Фоббс поднял со стола бумажный пакет с брюками, которые удостоились чести побывать на экспертизе в баллистической лаборатории.
— Брюки! — крикнул он вдогонку.
Но голоногий уже скрылся в дверях, и догнать его было невозможно.
Фоббс снял телефонную трубку:
— Дежурный?… Там один тип без штанов бежит по коридору… Нет, надо вернуть ему брюки… Связались с Крусом?… Не отвечает?
В дверях показался Абабас:
— Шеф, вас срочно требует полицай-президент, — прохрипел он и провел ладонью по шее.
Фоббс нахмурился, поднялся с кресла:
— Абабас, остаешься за меня. Только смотри, поделикатней!
Абабас хмыкнул и, довольный, что остается за главного, принялся закатывать рукава, обнажая длинные волосатые руки…
VI
Над Барсовым ущельем появился вертолет. Некоторое время он висел неподвижно, осматривая окрестность, затем мягко опустился на узкий выступ Черной скалы.

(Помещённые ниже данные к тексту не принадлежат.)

-- ==== Sys2Proof/Word.lean ====
section
/-! DEFINITION. The word types of the 6L64: bytes and multi-byte fields of messages, clock and
grant values, and the numbers that name ports, locks and groups. -/

namespace Sys2Proof

/-- A character on a port's line; a byte of a message body. -/
abbrev Byte := BitVec 8

/-- A two-byte field of a message (a lease length, a wait limit, a silence limit, a count). -/
abbrev Half := BitVec 16

/-- A lease clock value, in milliseconds since pin reset (R61). -/
abbrev Clock := BitVec 32

/-- A grant number (R5). -/
abbrev Grant := BitVec 32

/-- A trace timer value, in units of 10 microseconds (R142). -/
abbrev Stamp := BitVec 24

/-- One of the six link ports, P0 to P5. -/
abbrev Port := Fin 6

/-- One of the 64 locks, L0 to L63. -/
abbrev LockId := Fin 64

/-- One of the eight lock groups (R1, R119). -/
abbrev Group := Fin 8

/-- The body of a frame: kind, tag or notice number, then the fields of the kind (R164). -/
abbrev Body := List Byte

end Sys2Proof
end

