/-- The counts are those of the lock table: holdings and waits of each port (R15), records in use
(R26). -/
abbrev State.CountsAgree (s : State) : Prop :=
  (∀ p : Port, (s.count p).holdings = (s.heldLocks p).length ∧
    (s.count p).waits = (s.waitedLocks p).length) ∧ s.poolInUse = s.queuedRecords

/-- At most 48 records in use; at most 8 waits of a port, and 16 holdings and waits together (R26). -/
abbrev State.WithinLimits (s : State) : Prop :=
  (∀ p : Port, (s.count p).waits ≤ maxWaits ∧
    (s.count p).holdings + (s.count p).waits ≤ maxStandings) ∧ s.poolInUse ≤ poolSize

/-! ### Notices -/

/-- The count and the cause of every standing record belong together, and the count is at most 15
(R79). -/
abbrev State.ChangesAgree (s : State) : Prop :=
  ∀ (p : Port) (l : LockId), (s.standing p l).count ≤ maxChangeCount ∧
    ((s.standing p l).cause = none ↔ (s.standing p l).count = 0)

/-- A port's notice list holds no subject twice; a lock stands in it exactly while its change count is
above 0; FAULT only while the record is latched (R160), TRACE only on the supervisor port with a capture
stopped by its stop class or a full buffer (R145); it is empty whenever the session is not OPEN (R86), and
an OPEN in progress has made its session OPEN (R103). -/
abbrev State.NoticesAgree (s : State) : Prop :=
  ∀ p : Port, (s.session p).notices.Nodup ∧
    (∀ l : LockId, .lock l ∈ (s.session p).notices ↔ 0 < (s.standing p l).count) ∧
    (.fault ∈ (s.session p).notices → (s.link p).fault.code.isSome = true) ∧
    (.trace ∈ (s.session p).notices → s.supervisor = some p ∧ s.trace.state = .stopped ∧
      (s.trace.stopCause = .stopClass ∨ s.trace.stopCause = .full)) ∧
    (s.isOpen p = false → (s.session p).notices = []) ∧
    ((s.session p).opening.isSome = true → s.isOpen p = true)

/-! ### Sessions -/

/-- A silence limit or ceiling: 0, or 10 to 60,000 ms (R100, R119). -/
abbrev SilenceRange (n : Half) : Prop := n = 0 ∨ (10 ≤ n.toNat ∧ n.toNat ≤ 60000)

/-- The silence limit fixed for the OPEN that follows a session end; 0 where none follows. -/
def EndSequel.silence : EndSequel → Half
  | .reopen _ n => n
  | .nothing => 0
  | .replyClose => 0
  | .replyDrop => 0

/-- A session entry within R100's table: credit 0 to 16 and only while OPEN (R90), a silence limit in
range and in force only while OPEN, a silence deadline exactly while OPEN with a limit, a ceiling in
range; and the limit fixed for an OPEN that waits for its old session's end is in range (R102). -/
abbrev Session.Sound (x : Session) : Prop :=
  x.credit ≤ maxCredit ∧ SilenceRange x.silenceLimit ∧ SilenceRange x.config.silenceCeiling ∧
    (x.state ≠ .opened → x.credit = 0 ∧ x.silenceLimit = 0) ∧
    (x.silenceDeadline.isSome = true ↔ x.state = .opened ∧ x.silenceLimit ≠ 0) ∧
    x.ending.all (fun e => decide (SilenceRange e.sequel.silence)) = true

/-- Every session entry is within its table. -/
abbrev State.SessionsSound (s : State) : Prop := ∀ p : Port, (s.session p).Sound

/-! ### Link ports -/

/-- The order of a request's conditions in the window: answered before handed on before waiting. -/
def SlotCond.rank : SlotCond → Nat
  | .answered => 0
  | .handedOn => 1
  | .waiting => 2

/-- The replies of the port not yet completely transmitted. -/
def LinkPort.unsent (x : LinkPort) : Nat :=
  x.replies.length + (match x.transmitter with
    | .sendingReply _ => 1
    | .free => 0
    | .sendingNotice _ => 0)

/-- The replies of the port not yet completely transmitted, as frames, in the order they leave: the one on
the line, then those of the reply queue (R156, R157). -/
def LinkPort.outgoing (x : LinkPort) : List (List Byte) :=
  (match x.transmitter with
    | .sendingReply f => [f]
    | .free => []
    | .sendingNotice _ => []) ++ x.replies.map frameOf

/-- A link port within R156 to R158: at most 4 requests, in order, at most one handed on; one answered
slot for each reply not yet sent; no reply waits at a free transmitter; a further-count of at most 255, and
an empty record all zero; a gap deadline exactly outside HUNT (R153). -/
abbrev LinkPort.Sound (x : LinkPort) : Prop :=
  x.window.length ≤ windowSize ∧
    x.window.Pairwise (fun a b => a.cond.rank ≤ b.cond.rank) ∧
    (x.window.filter (fun c => c.cond == .handedOn)).length ≤ 1 ∧
    (x.window.filter (fun c => c.cond == .answered)).length = x.unsent ∧
    (x.transmitter = .free → x.replies = []) ∧
    x.fault.further ≤ maxFurther ∧ (x.fault.code = none → x.fault = {}) ∧
    (x.gapDeadline = none ↔ x.receiver = .hunt)

/-- Every link port is within its rules. -/
abbrev State.LinksSound (s : State) : Prop := ∀ p : Port, (s.link p).Sound

/-! ### Trace unit -/

/-- The trace unit within R135 to R142: at most 128 entries, none while ARMED, a stop cause exactly while
STOPPED, OFF exactly without enable. -/
abbrev TraceUnit.Sound (t : TraceUnit) : Prop :=
  t.buffer.length ≤ traceSize ∧ (t.state = .armed → t.buffer = []) ∧
    (t.stopCause = .none ↔ t.state ≠ .stopped) ∧ (t.state = .off ↔ t.setup.enable = false)

/-! ### Session ends -/

/-- Where a port's session stands toward its locks. While an end is in progress the session is not OPEN, the
work still to be taken covers every wait, and after the withdrawals every holding (R110, R48, R111); CLOSE ends
under RELEASE (R107). With no end in progress a port whose session is not OPEN has no waits (R48), and one
that is CLOSED has no holdings (R112). -/
abbrev State.EndSound (s : State) (p : Port) : Prop :=
  match (s.session p).ending with
  | none =>
    (s.isOpen p = false → ∀ l : LockId, (s.lock l).waits p = false) ∧
      ((s.session p).state = .closed → ∀ l : LockId, (s.lock l).holding p = none)
  | some e =>
    s.isOpen p = false ∧ ((s.session p).state = .closed → e.disposition = .release) ∧
      match e.work with
      | .withdrawing ls => ∀ l : LockId, (s.lock l).waits p = true → l ∈ ls
      | .releasing ls => e.disposition = .release ∧ (∀ l : LockId, (s.lock l).waits p = false) ∧
          ∀ l : LockId, ((s.lock l).holding p).isSome = true → l ∈ ls

/-- Every port's session stands toward its locks as R48, R110 to R112 say. -/
abbrev State.EndsSound (s : State) : Prop := ∀ p : Port, s.EndSound p

/-- A session end waits only for a reply of its port that is still to come (R110), and none by DROP_SESSION
waits at the supervisor's own port (R129). While a restart is in progress every session is CLOSED, with no end in
progress and none waiting (R131). -/
abbrev State.WaitingEndsSound (s : State) : Prop :=
  ∀ p : Port, ((s.link p).handedOn = none → (s.session p).deferred = []) ∧
    (s.supervisor = some p → ∀ d ∈ (s.session p).deferred, d = .silence) ∧
    (s.restarting = true →
      (s.session p).state = .closed ∧ (s.session p).ending = none ∧ (s.session p).deferred = [])

/-! ### RESET -/

/-- While RESET is asserted the part stands in its pin-reset state (R162). -/
abbrev State.HeldInReset (s : State) : Prop :=
  s.resetAsserted = true → s = { State.reset with
    pending := s.pending, resetAsserted := true, baud := s.baud, supsel := s.supsel }

/-- All the laws together. -/
abbrev State.Inv (s : State) : Prop :=
  s.LocksSound ∧ s.StandingsAgree ∧ s.CountsAgree ∧ s.WithinLimits ∧ s.ChangesAgree ∧
    s.NoticesAgree ∧ s.SessionsSound ∧ s.LinksSound ∧ s.trace.Sound ∧ s.EndsSound ∧ s.WaitingEndsSound ∧
    s.HeldInReset

/-! ### Requests and replies -/

/-- Port `p`'s next request is `b`, of kind `k`, and it passes the checks of R165. -/
abbrev State.Takes (s : State) (p : Port) (k : Kind) (b : Body) : Prop :=
  s.nextRequest p = some b ∧ kindOf b = some k ∧ s.messageCheck p k b = none

/-- A reply has been formed at a link port (R156, R157): it leaves behind every reply before it, its
request goes from condition `c` to answered, a free transmitter has begun to send, and nothing else of the
port has changed. -/
abbrev LinkPort.AnsweredWith (x y : LinkPort) (c : SlotCond) (reply : Body) : Prop :=
  y.outgoing = x.outgoing ++ [frameOf reply] ∧ y.window = advanceSlot c .answered x.window ∧
    y.transmitter ≠ .free ∧ (x.transmitter ≠ .free → y.transmitter = x.transmitter) ∧
    y.receiver = x.receiver ∧ y.gapDeadline = x.gapDeadline ∧ y.inBreak = x.inBreak ∧ y.fault = x.fault

/-- The only change at the link ports is the reply formed at port `p`. -/
abbrev State.Replied (s t : State) (p : Port) (c : SlotCond) (reply : Body) : Prop :=
  (s.link p).AnsweredWith (t.link p) c reply ∧ ∀ q : Port, q ≠ p → t.link q = s.link q

/-- The only change at the link ports is that port `p` has handed its next request on (R156). -/
abbrev State.HandedOn (s t : State) (p : Port) : Prop :=
  t.link p = { s.link p with window := advanceSlot .waiting .handedOn (s.link p).window } ∧
    ∀ q : Port, q ≠ p → t.link q = s.link q

/-! ### Reports and notice lists -/

/-- The trace unit has heard these reports, in this order (R137). -/
abbrev State.Hears (s t : State) (reports : List Report) : Prop :=
  t.trace = reports.foldl TraceUnit.hear s.trace

/-- The command's reports stopped the capture (RUNNING before, or started by an earlier one of them), and port `q`
is the supervisor with an OPEN session (R89). -/
def State.stopToldTo (s t : State) (q : Port) : Bool :=
  s.trace.state != .stopped && t.trace.state == .stopped && s.supervisor == some q && s.isOpen q

/-- The subjects a command appends to port `q`'s notice list: the lock where the port gets an unreported
change and its session is OPEN (R81), TRACE where the capture stopped (R140, R141), each unless already
there (R86). -/
def State.newSubjects (s t : State) (l : LockId) (gets : Port → Bool) (q : Port) : List Subject :=
  ((if gets q && s.isOpen q then [Subject.lock l] else []) ++
    (if s.stopToldTo t q then [Subject.trace] else [])).filter
      fun x => decide (x ∉ (s.session q).notices)
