theorem count_grantHead (l : LockId) (w : Waiter) (q : Port) :
    (s.grantHead l w).count q =
      if w.port = q then (s.count q).dropWait.addHolding else s.count q := by
  unfold State.grantHead
  simp only [count_report, count_recordChange, count_grantTo, count_takeHead]
  by_cases h : w.port = q
  · subst h; simp
  · simp [h]

@[simp] theorem poolInUse_grantHead (l : LockId) (w : Waiter) :
    (s.grantHead l w).poolInUse = s.poolInUse - 1 := by
  unfold State.grantHead; simp

theorem standing_grantHead (l : LockId) (w : Waiter) (q : Port) (k : LockId) :
    (s.grantHead l w).standing q k =
      if w.port = q ∧ l = k then
        if s.isOpen q = true then ((s.standing q k).hold (s.grantOf l w.mode w.lease)).change .granted
        else (s.standing q k).hold (s.grantOf l w.mode w.lease)
      else s.standing q k := by
  unfold State.grantHead
  have hg : (s.takeHead l w.port).grantOf l w.mode w.lease = s.grantOf l w.mode w.lease := by
    unfold State.grantOf
    rw [lock_takeHead, if_pos rfl]
    rfl
  simp only [standing_report, standing_recordChange, standing_grantTo, standing_takeHead,
    isOpen_grantTo, isOpen_takeHead, hg]
  by_cases h : w.port = q ∧ l = k
  · obtain ⟨rfl, rfl⟩ := h
    by_cases ho : s.isOpen w.port = true <;> simp [ho]
  · simp [h]

/-! ### Hand-off -/

/-- A property kept by every grant of a head waiter whose mode agrees with the holders is kept by
hand-off. -/
theorem handOff_induct {l : LockId} (P : State → Prop)
    (hstep : ∀ t w rest, (t.lock l).queue = w :: rest →
      ((∀ p, (t.lock l).holding p = none) ∨
        (w.mode = .shared ∧ ∀ p, (t.lock l).holdsIn .exclusive p = false)) →
      P t → P (t.grantHead l w)) (h : P s) : P (s.handOff l) := by
  unfold State.handOff
  rcases handOffRun_cases (s.lock l) with ⟨hr, -⟩ | ⟨w, rest, hq, -, hm, hr⟩ | ⟨w, rest, hq, hw, hm, hr⟩
  · rw [hr]; exact h
  · rw [hr]
    exact hstep s w rest hq (Or.inl ((mode_eq_none_iff _).mp hm)) h
  · rw [hr]
    have hall : ∀ x ∈ (s.lock l).queue.takeWhile (fun x => x.mode == .shared), x.mode = .shared := by
      intro x hx
      simpa using List.mem_takeWhile_imp hx
    have hsplit := (List.takeWhile_append_dropWhile
      (p := fun x : Waiter => x.mode == .shared) (l := (s.lock l).queue)).symm
    have hne : ∀ p, (s.lock l).holdsIn .exclusive p = false := by
      intro p
      cases hp : (s.lock l).holdsIn .exclusive p with
      | false => rfl
      | true => exact absurd ((mode_eq_exclusive_iff _).mpr ⟨p, hp⟩) hm
    generalize (s.lock l).queue.takeWhile (fun x => x.mode == .shared) = run at *
    generalize (s.lock l).queue.dropWhile (fun x => x.mode == .shared) = tail at *
    clear hr hm hw hq
    induction run generalizing s with
    | nil => exact h
    | cons y r ih =>
      have hy := hall y (by simp)
      rw [List.foldl_cons]
      refine ih (s.grantHead l y) (hstep s y (r ++ tail) hsplit (Or.inr ⟨hy, hne⟩) h) ?_
        (fun x hx => hall x (by simp [hx])) ?_
      · intro p
        rw [lock_grantHead, if_pos rfl, ← Bool.not_eq_true, holdsIn_iff, holding_grant]
        rintro ⟨k, hk, hkm⟩
        split at hk
        · cases hk; simp [hy] at hkm
        · have := (holdsIn_iff (s.lock l) .exclusive p).mpr ⟨k, hk, hkm⟩
          simp [hne p] at this
      · rw [lock_grantHead, if_pos rfl]
        simp [hsplit]

theorem lockWork_handOff (l : LockId) : s.LockWork (s.handOff l) :=
  handOff_induct s (P := fun t => s.LockWork t)
    (fun _ _ _ _ _ h => h.trans (lockWork_grantHead _ _ _)) (.refl s)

— Отец! Отец на стрекозе прилетел! — закричал Ирасек.
Он схватил Еву за руку и, увлекая за собой, стал карабкаться по крутой тропе.
— Ирасек, я не могу так быстро! — взмолилась Ева.
Он оглянулся. Виновато улыбаясь, она поглаживала рукой заметно округлившийся живот.
— Ева, прости, пожалуйста!
Ирасек упал перед нею па колени, стал осыпать поцелуями.
Так и застал их выросший из-за скалы Главный Конструктор. Сделав суровое лицо, он постучал костяшками пальцев по граниту:
— К вам можно?
Ирасек вскочил на ноги, шагнул к нему:
— Отец!
— Неблагодарные, так вы встречаете родителя своего?!
— Еве нельзя взбираться по крутым склонам, — оправдывался Ирасек.
— Кто сказал, что нельзя? — удивился Главный Конструктор.
Ирасек взглянул на Еву. Та смутилась:
— Мне казалось, что в моем положении…
Главный Конструктор рассмеялся:
— У тебя блестящее положение, Ева! И чем больше ты будешь двигаться, тем здоровее будет малыш! А ну-ка, сбегай, принеси что-нибудь поесть! Меня уже тошнит от этого иона! Придумал на свою голову, и теперь утром ион, в обед ион, вечером опять проклятый ион!…
— Может, мне сходить… сбегать то есть? — нерешительно предложил Ирасек.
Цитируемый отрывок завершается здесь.